Problem:
Scan the material below and report how many lines include the string "legalWords"; nothing else belongs in the reply.

Data:
/-- The six conditions of `enc_check` (42_encoder.md R80) all pass, for a source of `len` bytes. -/
def EncodeMayRun (w : Width) (len : Nat) (s : State) : Prop :=
  size s.n.toNat w < 2 ^ 32 ∧ size s.n.toNat w ≤ s.buflen.toNat ∧
    (len = 0 ∨ s.src.toNat + len ≤ s.memSize) ∧
    (size s.n.toNat w = 0 ∨ s.buf.toNat + size s.n.toNat w ≤ s.memSize) ∧
    ¬ (0 < len ∧ 0 < size s.n.toNat w ∧ s.src.toNat < s.buf.toNat + size s.n.toNat w ∧
        s.buf.toNat < s.src.toNat + len)

/-- The two decoder checks of an extent both pass (43_scalar_decoder.md R84). -/
def DecodeMayRun (e : Nat) (s : State) : Prop := e ≤ s.buflen.toNat ∧ s.buf.toNat + e ≤ s.memSize

/-- The encoders' error order and outcome (42_encoder.md R80), for an instruction with a source of `len` bytes. -/
def EncoderErrorsInOrder (i : Instr) (w : Width) (len : Nat) (s : State) : Prop :=
  let z := size s.n.toNat w
  (2 ^ 32 ≤ z → exec i s = .next (failedState 3 s)) ∧
  (z < 2 ^ 32 → s.buflen.toNat < z → exec i s = .next (failedState 4 s)) ∧
  (z < 2 ^ 32 → z ≤ s.buflen.toNat → len ≠ 0 → s.memSize < s.src.toNat + len → exec i s = .next (failedState 6 s)) ∧
  (z < 2 ^ 32 → z ≤ s.buflen.toNat → (len = 0 ∨ s.src.toNat + len ≤ s.memSize) → z ≠ 0 →
    s.memSize < s.buf.toNat + z → exec i s = .next (failedState 6 s)) ∧
  (z < 2 ^ 32 → z ≤ s.buflen.toNat → (len = 0 ∨ s.src.toNat + len ≤ s.memSize) →
    (z = 0 ∨ s.buf.toNat + z ≤ s.memSize) → 0 < len → 0 < z → s.src.toNat < s.buf.toNat + z →
    s.buf.toNat < s.src.toNat + len → exec i s = .next (failedState 7 s)) ∧
  (EncodeMayRun w len s → ∃ m, exec i s = .next (doneState (s.withMem m))) ∧
  (s.n = 0 → EncodeMayRun w len s)

/-- The errors that apply to a CMD write of `w`, each with its code, in the order of 60_exceptions.md R97. `width` is the
width of the word's BPK where it names one. -/
def errorsInOrder (w : Word) (s : State) (width : Width) : List (Bool × BitVec 4) :=
  let opc := w.toNat % 256
  let bpk := w.toNat / 256 % 256
  let z := size s.n.toNat width
  let len := if opc = 2 then s.n.toNat else 2 * s.n.toNat
  let index := if opc = 4 then s.idx0.toNat else max s.idx0.toNat (max s.idx1.toNat s.idx2.toNat)
  let e := extent index width
  let isEnc := decide (opc = 2 ∨ opc = 3)
  let isDec := decide (opc = 4 ∨ opc = 5)
  [(decide (65536 ≤ w.toNat), 1),
   (decide (opc = 0 ∨ 5 < opc), 1),
   (decide (bpk ∉ (if opc = 2 then [4, 8] else if opc = 3 then [12, 16] else [4, 8, 12, 16])), 2),
   ((isEnc || decide (opc = 1)) && decide (2 ^ 32 ≤ z), 3),
   (isEnc && decide (s.buflen.toNat < z), 4),
   (isDec && decide (s.buflen.toNat < e), 5),
   (isEnc && decide (0 < len ∧ s.memSize < s.src.toNat + len), 6),
   (isEnc && decide (0 < z ∧ s.memSize < s.buf.toNat + z), 6),
   (isDec && decide (s.memSize < s.buf.toNat + e), 6),
   (isEnc && decide (0 < len ∧ 0 < z ∧ s.src.toNat < s.buf.toNat + z ∧ s.buf.toNat < s.src.toNat + len), 7)]

/-- An access that waits for a command of the host `issuer`: every register access but a STATUS read (10_state.md R30), and
every access of that host itself, whose CMD write has not completed (10_state.md R23, 20_memory.md R47). That a STATUS read
of another width waits is log entry 11. -/
def isWaitingAccess (issuer : Nat) (e : HostEvent) : Prop :=
  (∃ h o b v, e = .regWrite h o b v) ∨ (∃ h w, e = .cmdBegin h w) ∨
    (∃ h o b, e = .regRead h o b ∧ ¬ (o = 0x08 ∧ b = 32)) ∨
    (∃ b, e = .regRead issuer 0x08 b) ∨ (∃ a bs, e = .memWrite (.host issuer) a bs) ∨
    (∃ a, e = .memRead (.host issuer) a)

/-- The bytes of a packed buffer that hold element k, as offsets (40_bitfield_units.md R64 to R68). -/
def elementBytes (k : Nat) : Width → List Nat
  | .w4 => [k / 2]
  | .w8 => [k]
  | .w12 => if k % 2 = 0 then [k / 2 * 3, k / 2 * 3 + 1] else [k / 2 * 3 + 1, k / 2 * 3 + 2]
  | .w16 => [2 * k, 2 * k + 1]

/-- Nobody has raced on the bytes that a decode of index i reads. -/
def IndexUnraced (s : State) (i : Nat) (w : Width) : Prop :=
  ∀ a, s.buf.toNat + off i w ≤ a → a < s.buf.toNat + extent i w → s.raced a = false

/-- The 16 legal words with their commands (30_encoding.md R56). -/
def legalWords : List (Word × Instr) :=
  [(0x00000401, .size 4), (0x00000801, .size 8), (0x00000C01, .size 12), (0x00001001, .size 16),
   (0x00000402, .enc8 4), (0x00000802, .enc8 8), (0x00000C03, .enc16 12), (0x00001003, .enc16 16),
   (0x00000404, .dec 4), (0x00000804, .dec 8), (0x00000C04, .dec 12), (0x00001004, .dec 16),
   (0x00000405, .dec3 4), (0x00000805, .dec3 8), (0x00000C05, .dec3 12), (0x00001005, .dec3 16)]

end Sys2Proof.Machine

/-! ## Encoding -/

/-- 30_encoding.md R56: each tabled word decodes to its command. A sanity statement. -/
def Obligations.TabledWordsDecode : Prop := ∀ p ∈ legalWords, decode p.1 = .ok p.2

/-- 30_encoding.md R54, R55, R61: decoding an encoded command gives it back, at every value of its BPK field. -/
def Obligations.DecodeOfEncodeIsTheCommand : Prop := ∀ i : Instr, decode (encode i) = .ok i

Response area:
2